VisAlign applies seamlessly to alternative LVLMs (e.g., LLaVA 1.5) and outperforms strong inference-based mitigation techniques in generalizability. The trade-off profile favors visual fidelity over world-knowledge memorization—a desirable attribute for safety-critical or truth-sensitive applications.
Theoretical and Practical Implications
The paper substantiates that modality imbalance—structural and representational—remains a primary impediment to reliable multimodal generation. Addressing this at the representation construction level yields more robust attention utilization and visual grounding, outperforming post-hoc correction heuristics. The approach invites future exploration of more sophisticated modality fusion (beyond average pooling), dynamic attention steering, and context-aware embedding architectures.
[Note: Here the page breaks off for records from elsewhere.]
-- ==== Sys2Proof/Machine/Environment.lean ====
section
/-! DEFINITION. Phase 3 of a tick: the input collaborator and the timer and serial collaborators, whose choices are
the tick's draw (spec/60_exceptions.md R401, R457, R458; log entry 4). -/

namespace Sys2Proof.Machine

/-- The address of a register the environment may store to (R458). -/
def envAddress (r : EnvReg) : Nat :=
  match r with
  | .sb => 0xFF01
  | .sc => 0xFF02
  | .div => 0xFF04
  | .tima => 0xFF05
  | .tma => 0xFF06
  | .tac => 0xFF07

/-- `hi[0x7F0F] <- hi[0x7F0F] | m`: request interrupts (R434 to R436, R457, R458). -/
def requestInterrupt (m : Byte) (s : State) : State := s.poke 0xFF0F (s.ifReg ||| m)

/-- `input_phase(d.input)` (R457). -/
def inputPhase (d : Option (BitVec 4)) (s : State) : State :=
  match d with
  | none => s
  | some n =>
    if n.zeroExtend 8 = s.peek 0xFF00 &&& 0x0F then s
    else requestInterrupt 0x10 (s.poke 0xFF00 ((s.peek 0xFF00 &&& 0xF0) ||| n.zeroExtend 8))

/-- One action of `d.env` (R458). -/
def envAction (e : EnvAction) (s : State) : State :=
  match e with
  | .store r v => s.poke (envAddress r) v
  | .requestTimer => requestInterrupt 0x04 s
  | .requestSerial => requestInterrupt 0x08 s

/-- `env_phase(d.env)`: the actions in the order listed (R458). -/
def envPhase (d : List EnvAction) (s : State) : State :=
  match d with
  | [] => s
  | e :: r => envPhase r (envAction e s)

/-- The draw of the tick that runs next: the quiet draw where none is listed (R401, R405). -/
def State.nextDraw (s : State) : Draw := s.draws.headD {}

/-- Phase 3: the tick's draw is used up (R401). -/
def collaborators (s : State) : State :=
  { envPhase s.nextDraw.env (inputPhase s.nextDraw.input s) with draws := s.draws.tail }

end Sys2Proof.Machine
end

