-- ==== Sys2Proof/Laws/Exec.lean ====
section
/-! SUPPORT. `exec`, one equation per constructor: its meaning, which `simp` unfolds further to the shared
operation it is. A proof about an instruction goes on with the laws of the operations. -/

namespace Sys2Proof.Machine
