/-- Settles O51: each of the words is looked up in its map. -/
theorem decodeWords : Obligations.DecodeWords := by
  unfold Obligations.DecodeWords
  decide

end Sys2Proof.Machine
end

section
/-! Loads, stores and the stack (40_load.md R201 to R234). An instruction's row of the opcode table follows from its
encoding; its meaning is one shared operation over registers, memory or the stack, of which one lemma says what it
leaves. -/

namespace Sys2Proof.Machine

open Sys2Proof.Claims

/-! Rows of the opcode table (R121, R131). -/

/-- The bytes encode `i`, and the default table has these costs for their opcode (R121, R131). -/
abbrev Encodes (bytes : List Byte) (i : Instr) (cost notTaken : Nat) : Prop :=
  i.wellFormed = true ∧ encode i = bytes ∧ defaultCost (opcodeKey bytes) = (cost, notTaken)

/-- The bytes an instruction is encoded to are its row: they decode to it. -/
theorem Encodes.row {bytes : List Byte} {i : Instr} {cost notTaken : Nat} (h : Encodes bytes i cost notTaken) :
    Row bytes i cost notTaken := by
  obtain ⟨hwf, rfl, hcost⟩ := h
  have hdec := decodeEncode i [] hwf
  rw [List.append_nil] at hdec
  exact ⟨hdec, congrArg Prod.fst hcost, congrArg Prod.snd hcost⟩

/-- The row of an instruction with an operand word, low byte first (R129). -/
theorem row_word {op : Byte} {f : Word → Instr} {cost notTaken : Nat}
    (h : ∀ w, Encodes [op, loByte w, hiByte w] (f w) cost notTaken) (lo hi : Byte) :
    Row [op, lo, hi] (f (hi ++ lo)) cost notTaken := by
  have hrow := (h (joinBytes hi lo)).row
  rwa [loByte_joinBytes, hiByte_joinBytes] at hrow

/-! The register file: what a write leaves (R32, R33). -/

theorem setReg8_regWritten (s : State) {r : Reg8} (v : Byte) (hr : r ≠ .f) : RegWritten r v s (s.setReg8 r v) where
  frame := setReg8_whole s r v
  value := by rw [reg8_setReg8_self, if_neg hr]
  others _ hq := reg8_setReg8_ne s v hq

theorem setReg16_pairWritten (s : State) {r : Reg16} (w : Word) (haf : r ≠ .af) (hpc : r ≠ .pc) :
    PairWritten r w s (s.setReg16 r w) where
  frame := by
    cases r with
    | af => exact absurd rfl haf
    | pc => exact absurd rfl hpc
    | bc | de | hl | sp => rfl
  value := by rw [reg16_setReg16_self, if_neg haf]
  others _ hq := reg16_setReg16_ne s w hq

/-- A word whose low nibble is clear is as AF reads it (R33). -/
theorem and_FFF0_of_low {w : Word} (h : w &&& 0x000F = 0) : w &&& 0xFFF0 = w :=
  calc w &&& 0xFFF0
    _ = (w &&& 0xFFF0) ||| (w &&& 0x000F) := by rw [h]; exact BitVec.or_zero.symm
    _ = w &&& (0xFFF0 ||| 0x000F) := BitVec.and_or_distrib_left.symm
    _ = w := BitVec.and_allOnes

/-- A register written with its own value changes nothing where F's low nibble is clear (R33, R201). -/
theorem setReg8_reg8 {s : State} (r : Reg8) (h : s.af &&& 0x000F = 0) : s.setReg8 r (s.reg8 r) = s := by
  have haf : s.af &&& 0xFFF0#16 = s.af := and_FFF0_of_low h
  cases r <;> simp [State.setReg8, State.setReg16, State.reg8, State.reg16, haf]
In practice, integrating VisAlign entails minimal computational overhead and fits existing LVLM pipelines with minor modifications, making it viable for deployment in privacy-sensitive, regulated, or real-time multimodal environments.
Conclusion
The paper provides compelling empirical and architectural evidence that hallucinations in LVLMs predominantly arise from modality imbalance rooted in text-prior overuse. By enriching textual embeddings with visual context through a principled and parameter-efficient fusion approach, cross-modal attention becomes more balanced, greatly reducing hallucinations and improving factual grounding. Integrating such representation-level refinements enhances model reliability and sets a foundation for further advances in scalable multimodal alignment.